-- ==== Sys2Proof/Machine/Pair.lean ====
section
/-! DEFINITION. The understudy pair (chapter 15): HELLO and heartbeats, failure and takeover, mirrors, resynchronisation and
the role split. -/

namespace Sys2Proof.Machine

namespace State

/-- R426: the recovery epoch after `e`. -/
def nextRepoch (e : Nat) : Nat := if e = 65535 then 1 else e + 1

/-- R432: the payload of HELLO. -/
def helloBytes (s : State) : List Byte :=
  leBytes 4 (s.regN Reg.FAB_DOMAIN) ++ zeros 4 ++ s.regBytes Reg.MGT_CFGDIG 8 ++ s.regBytes Reg.MGT_FWDIG 8 ++ s.unitId

/-- A HELLO for a role: its own, or in SOLO the role of the partner that this module serves (log entry 23). -/
def sendHello (s : State) (role : Nat) : State :=
  s.sendPlain { type := frMirror, cls := 6, src := s.self, dst := s.partner
                area := mirrorArea 1 role (s.roleEpoch role) 0 0 0, payload := s.helloBytes }

/-- R428, R435: what was held back goes out in its order. -/
def releaseHeld (s : State) : State :=
  (s.setPair { s.pair with gates := [], held := [] }).sendOut (s.pair.gates.map Prod.snd ++ s.pair.held)

/-- Granules whose pages a copy takes to the new member (R444): local address and address on the receiver, with the role.
F's mirrors go to F's own granules, this module's MIR granules to the mirrors that the new member allocated. -/
def copySet (s : State) (mirs : List (Nat × Nat)) : List (Nat × Nat × Nat) :=
  ((s.pair.grans.filter fun g => gMir g.2).map fun g => (gMgran g.2 * 2 ^ 21, granuleAddr g.1, s.partner)) ++
  (mirs.filter fun m => gMir (s.gran m.1)).map fun m => (granuleAddr m.1, granuleAddr m.2, s.self)

/-- R391: the pair's class-6 flows begin anew: the member that announces itself has been reset. -/
def freshPair (s : State) : State :=
  let a := flowKey s.self s.partner 6
  let b := flowKey s.partner s.self 6
  s.setFab { s.fab with flows := s.fab.flows.filter (fun x => x.1 != a), inn := s.fab.inn.filter fun x => x.1 != b }

/-- R444: the serving member enters RESYNCING: mirrors are paired and every page is sent as COPY frames. -/
def startCopy (s : State) (mirs : List (Nat × Nat)) : State :=
  let s1 := mirs.foldl (fun s m => if gMir (s.gran m.1) then s.pairGran m.1 m.2 else s) (s.freshPair.pairTo 5)
  let set := s1.copySet mirs
  let s2 := set.foldl (fun s c => (cutPages s.payLimit (2 ^ 21) c.1 0 (2 ^ 21)).foldl (fun s p =>
    ((s.sendMirror 8 c.2.2 0 (c.2.1 + p.1) 0 (s.readN (c.1 + p.1) p.2) false).2).addMirBytes p.2) s) s1
  s2.setPair { s2.pair with total := 512 * set.length, todo := 512 * set.length, lead := true }

/-- R427: a HELLO with equal domain tag, configuration digest and firmware digest. -/
def helloIn (s : State) (f : Frame) (mirs : List (Nat × Nat)) : State :=
  let p := f.payload
  let fw := sliceBytes p 40 32
  let s0 := s.setBoot { s.boot with partnerFw := fw }
  let s1 := if s0.updState = 4 && fw = s0.boot.flash.updOld then s0.startFallback else s0
  let same := fieldAt p 0 4 = s.regN Reg.FAB_DOMAIN && sliceBytes p 8 32 = s.regBytes Reg.MGT_CFGDIG 8 && fw = s.regBytes Reg.MGT_FWDIG 8
  if f.src ≠ s.partner || !same then s1
  else
    let served := fieldAt f.area 2 2 == s.self
    match s1.pairState with
    | 0 =>
      if served then ((s1.pairTo 5).setField Reg.PAI_RESYNC 31 1 1).setField Reg.PAI_REPOCH 0 16 (fieldAt f.area 4 2)
      else ((s1.pairTo 1).setField Reg.PAI_STATUS 26 1 1).sendHello s.self |> fun t => t.setPair { t.pair with beatAt := t.clk }
    | 4 =>
      if served then ((s1.pairTo 5).setField Reg.PAI_RESYNC 31 1 1).setField Reg.PAI_REPOCH 0 16 (fieldAt f.area 4 2)
      else (s1.sendHello s.self).startCopy mirs
    | 3 => (s1.sendHello s.partner).startCopy mirs
    | _ => s1

end State

/-- R427, R443: HELLO. `mirs` names the mirror granules that the new member allocates for this module's MIR granules. -/
def execHello (a : Arrival) (mirs : List (Nat × Nat)) (s : State) : Result :=
  .next (s.plainRow frMirror (some (0, 1)) a fun s f => s.helloIn f mirs)

/-- R432: HELLO_TICK: every 1 ms in FORMING and ALONE. -/
def execHelloTick (s : State) : Result := .next (if s.pairState = 0 || s.pairState = 4 then s.sendHello s.self else s)

/-- R433: BEAT_TICK: every 2 us on every up pair port. -/
def execBeatTick (s : State) : Result :=
  if !s.mirrored then .next s
  else
    let f : Frame := { type := frMirror, cls := 6, src := s.self, dst := s.partner
                       area := State.mirrorArea 2 s.self (s.roleEpoch s.self) 0 s.now 0 }
    .next (s.pairPorts.foldl (fun s p => s.sendOn p f) s)

/-- R433: BEAT: a heartbeat. -/
def execBeat (a : Arrival) (s : State) : Result := .next (s.plainRow frMirror (some (0, 2)) a fun s _ => s)

/-- R433: HEARTBEAT_SILENCE: 16 us without a heartbeat: the partner is probed on up to 4 plane paths. -/
def execHeartbeatSilence (s : State) : Result :=
  if !(s.pairState = 1 || s.pairState = 5 || s.pairState = 6) || s.pair.probeAt.isSome || s.clk < s.pair.beatAt + 16000 then .next s
  else
    let s1 := (s.setPair { s.pair with probeAt := some s.clk }).bump Reg.PAI_HBMISS 1
    .next (((s.upPlanes s.partner).take 4).foldl (fun s p => s.sendCtrl s.partner 1 0 0 0 (some p)) s1)

/-! ### Takeover (R434 to R438) -/

namespace State

/-- R436, R445: the recovery epoch of a role rises, this module serves it from its mirrored state, announces its host addresses and
tells every other member, but for `f`. -/
def serveRole (s : State) (v : Bool) (h : Handed) (f : Option Nat) (e : AuditArg) : State :=
  let role := s.roleNumber v
  let ep := nextRepoch (s.roleEpoch role)
  let s1 := (s.setField Reg.PAI_REPOCH (if v then 16 else 0) 16 ep).setField Reg.PAI_STATUS (if v then 27 else 26) 1 1
  let s2 := (s1.takeRole v h).emit (.hostAddr role true)
  let s3 := s2.auditInternal { e with object := role, detail := leBytes 2 role ++ leBytes 2 ep }
  let others := s3.otherMembers.filter fun m => some m != f
  let s4 := others.foldl (fun s m => s.sendCtrl m 4 role ep 0 none) s3
  s4.setFab { s4.fab with
    repeats := s4.fab.repeats ++ others.map fun m => { member := m, failed := role, epoch := ep, since := s.clk, last := s.clk } }

/-- R436: this module takes over its partner's role. R447: the member that was receiving its own role's state takes that too (`own`). -/
def takeover (s : State) (h own : Handed) (plans : List CollPlan) : State :=
  let f := s.partner
  let x := s.sendMirror 7 f 0 0 0 [] false
  let s1 := (x.2.bump Reg.PAI_FENCES 1).pairTo 3
  let s2 := (s1.setPeerState f 3).setField (Reg.FAB_PEER f) 16 13 s.self
  let s3 := s2.setPair { s2.pair with fencing := none, unit := h.unit, lead := false, split := none }
  let s4 := s3.dropRepairs.poolLost.releaseHeld.drainAll
  let s5 := if s.regField Reg.CUR_MGR 0 13 = f then s4.setField Reg.CUR_MGR 30 1 1 else s4
  let e : AuditArg := { action := 0x80, okind := 2, origin := agentMgmt, object := f }
  let s6 := (s5.serveRole true h (some f) e).ownOps h
  let s7 := if s6.regBit Reg.PAI_STATUS 26 then s6 else s6.serveRole false own (some f) e
  (((s7.bump Reg.PAI_TAKEOVERS 1).collTakeover f plans h.masks)).collLoop 64

/-- R447: in RESYNCING and SPLITTING the new member takes both roles: pages not copied yet are poisoned, the split cue goes. -/
def resyncFails (s : State) (missing : List Nat) : State :=
  let s1 := missing.foldl (fun s i => (List.range 32768).foldl (fun s j => s.markPoison (granuleAddr i + 64 * j) 64) s) s
  s1.dropCues fun c => c.action == cueSplit

/-- Has the fence of R434 been acknowledged, or have the heartbeats been silent for 16 us. -/
def fenced (s : State) : Bool := match s.pair.fencing with
  | none => false
  | some p => s.mirAcked p || decide (s.pair.beatAt + 16000 ≤ s.clk)

end State

/-- R433, R434, R436: FAILURE_DECLARED: no probe reply came, or the partner is fenced after a loss report. The handed state
is the role's mirrored state; `plans` its open collectives; `own` and `missing`, at a member that was receiving its own role: that
role's state, and the granules not copied yet (R447). -/
def execFailureDeclared (h own : Handed) (plans : List CollPlan) (missing : List Nat) (s : State) : Result :=
  let due := s.fenced || s.pair.probeAt.any fun t => decide (t + s.ackTo ≤ s.clk)
  if !due || !(s.pairState = 1 || s.pairState = 5 || s.pairState = 6) then .next s
  else
    let s1 := if s.pairState = 1 then s else s.resyncFails missing
    .next (s1.takeover h own plans)

/-! ### Mirrors (R430 to R432) -/

def execMirrorData (a : Arrival) (s : State) : Result := .next (s.seqRow frMirror (some (0, 3)) a none)
def execMirrorState (a : Arrival) (s : State) : Result := .next (s.seqRow frMirror (some (0, 4)) a none)
def execMirrorRepairReq (a : Arrival) (s : State) : Result := .next (s.seqRow frMirror (some (0, 5)) a none)

/-- R230: the repaired word lets the writes that waited for it go on. -/
def execRepairData (a : Arrival) (s : State) : Result := .next ((s.seqRow frMirror (some (0, 6)) a none).drainAll.chunksRetry)

/-- R427, R434: FENCE: the module is fenced, falls silent and resets. -/
def execFence (a : Arrival) (s : State) : Result := .next (s.seqRow frMirror (some (0, 7)) a none)

def execMirrorCopy (a : Arrival) (s : State) : Result := .next (s.seqRow frMirror (some (0, 8)) a none)

/-! ### Resynchronisation and split (R444, R445) -/

/-- R445: the serving member writes the split cue into both sheets, 100 ms ahead, unless HOLD is set. -/
def State.writeSplit (s : State) : State :=
  if s.regBit Reg.PAI_CTRL 0 || s.pair.split.isSome || s.pairState ≠ 6 || !s.pair.lead then s
  else
    let t := s.now + 100000000
    match s.addCue t cueSplit 2 0 s.partner 0 with
    | none => s
    | some s1 => ((s1.setPair { s1.pair with split := some t }).setReg64 Reg.PAI_SPLITL Reg.PAI_SPLITH t).emit (.cueTo s.partner cueSplit 0 0 t)

/-- R444: COPY_DONE. On the serving member (no arrival): every COPY frame is acknowledged; it tells the new member and writes
the split cue. On the new member: the frame ends the copy. -/
def execCopyDone (a : Option Arrival) (s : State) : Result :=
  match a with
  | some a => .next (s.seqRow frMirror (some (0, 9)) a none)
  | none =>
    let open_ := (s.flow (flowKey s.self s.partner 6)).unacked.any fun x => x.frame.type == frMirror && fieldAt x.frame.area 0 1 == 8
    if s.pairState ≠ 5 || !s.pair.lead || open_ then .next s
    else
      let x := s.sendMirror 9 s.partner 0 0 s.pair.total [] false
      let s1 := (x.2.pairTo 6).setRegN Reg.PAI_RESYNC 100
      .next ((s1.setPair { s1.pair with todo := 0 }).writeSplit)

/-- R445: PAI_CTRL.HOLD cleared: the split cue may be written. -/
def State.holdCleared (s : State) : State := (s.setField Reg.PAI_CTRL 0 1 0).writeSplit

def execHoldClear (s : State) : Result := .next s.holdCleared

/-- R427: FORMTO_EXPIRY. -/
def execFormtoExpiry (s : State) : Result :=
  if s.pairState = 0 && decide (s.pair.since + 1000000000 * s.regField Reg.PAI_CFG 0 16 ≤ s.clk) then
    .next ((s.pairTo 4).setField Reg.PAI_STATUS 26 1 1)
  else .next s

/-- R427, R435: SEVERTO_EXPIRY: the higher-numbered member fences itself; the lower-numbered one takes over 1 ms later. -/
def execSevertoExpiry (h : Handed) (plans : List CollPlan) (s : State) : Result :=
  let t := s.pair.since + 1000000 * s.regField Reg.PAI_CFG 16 16
  if s.pairState ≠ 2 then .next s
  else if s.partner < s.self then (if t ≤ s.clk then .next s.fenceReset else .next s)
  else if t + 1000000 ≤ s.clk then .next (s.takeover h {} plans)
  else .next s

/-- R445: the serving member gives the role back. -/
def giveRole (s : State) : State :=
  let f := s.partner
  let s1 := (((s.setField Reg.PAI_REPOCH 16 16 (State.nextRepoch (s.roleEpoch f))).setField Reg.PAI_STATUS 27 1 0).setPeerState f 1).setField
    (Reg.FAB_PEER f) 16 13 f
  let s2 := if s.servesPartner then (s1.dropRole.emit (.hostAddr f false)).setField Reg.CUR_MGR 30 1 0 else s1
  resyncFlows (s2.setFab { s2.fab with flows := s2.fab.flows.filter fun x => x.1 / 65536 == s2.self }) f

/-- R445: SPLIT at the split cue. At the new member, the cue's time reaches it with its entry (`time`), its role's state as mirrored
by then with `h`. -/
def execSplit (time : Nat) (h : Handed) (s : State) : Result :=
  let s0 := if s.pairState = 6 && !s.pair.lead && s.pair.split.isNone then
      ((s.addCue time cueSplit 2 0 s.self 0).map fun t =>
        (t.setPair { t.pair with split := some time }).setReg64 Reg.PAI_SPLITL Reg.PAI_SPLITH time).getD s
    else s
  if s0.pairState ≠ 6 then .next s0
  else match s0.takeCue cueSplit 0 0 with
    | none => .next s0
    | some s1 =>
      let s2 := if s1.pair.lead then giveRole s1
        else s1.serveRole false h none { action := 0x81, okind := 2, origin := State.agentMgmt, object := s1.self }
      let s3 := (s2.pairTo 1).setRegN Reg.PAI_RESYNC 0
      .next (s3.setPair { s3.pair with split := none, lead := false })

end Sys2Proof.Machine
end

• DIRECTIONS FOR THIS TASK: Please give back exactly the lines of this listing beginning at the line with "match a with" and ending with the line with "let s2 := if s.servesPartner", both included, and nothing else.

• RESULT OF THE TASK:
  match a with
  | some a => .next (s.seqRow frMirror (some (0, 9)) a none)
  | none =>
    let open_ := (s.flow (flowKey s.self s.partner 6)).unacked.any fun x => x.frame.type == frMirror && fieldAt x.frame.area 0 1 == 8
    if s.pairState ≠ 5 || !s.pair.lead || open_ then .next s
    else
      let x := s.sendMirror 9 s.partner 0 0 s.pair.total [] false
      let s1 := (x.2.pairTo 6).setRegN Reg.PAI_RESYNC 100
      .next ((s1.setPair { s1.pair with todo := 0 }).writeSplit)

/-- R445: PAI_CTRL.HOLD cleared: the split cue may be written. -/
def State.holdCleared (s : State) : State := (s.setField Reg.PAI_CTRL 0 1 0).writeSplit

def execHoldClear (s : State) : Result := .next s.holdCleared

/-- R427: FORMTO_EXPIRY. -/
def execFormtoExpiry (s : State) : Result :=
  if s.pairState = 0 && decide (s.pair.since + 1000000000 * s.regField Reg.PAI_CFG 0 16 ≤ s.clk) then
    .next ((s.pairTo 4).setField Reg.PAI_STATUS 26 1 1)
  else .next s

/-- R427, R435: SEVERTO_EXPIRY: the higher-numbered member fences itself; the lower-numbered one takes over 1 ms later. -/
def execSevertoExpiry (h : Handed) (plans : List CollPlan) (s : State) : Result :=
  let t := s.pair.since + 1000000 * s.regField Reg.PAI_CFG 16 16
  if s.pairState ≠ 2 then .next s
  else if s.partner < s.self then (if t ≤ s.clk then .next s.fenceReset else .next s)
  else if t + 1000000 ≤ s.clk then .next (s.takeover h {} plans)
  else .next s

/-- R445: the serving member gives the role back. -/
def giveRole (s : State) : State :=
  let f := s.partner
  let s1 := (((s.setField Reg.PAI_REPOCH 16 16 (State.nextRepoch (s.roleEpoch f))).setField Reg.PAI_STATUS 27 1 0).setPeerState f 1).setField
    (Reg.FAB_PEER f) 16 13 f
  let s2 := if s.servesPartner then (s1.dropRole.emit (.hostAddr f false)).setField Reg.CUR_MGR 30 1 0 else s1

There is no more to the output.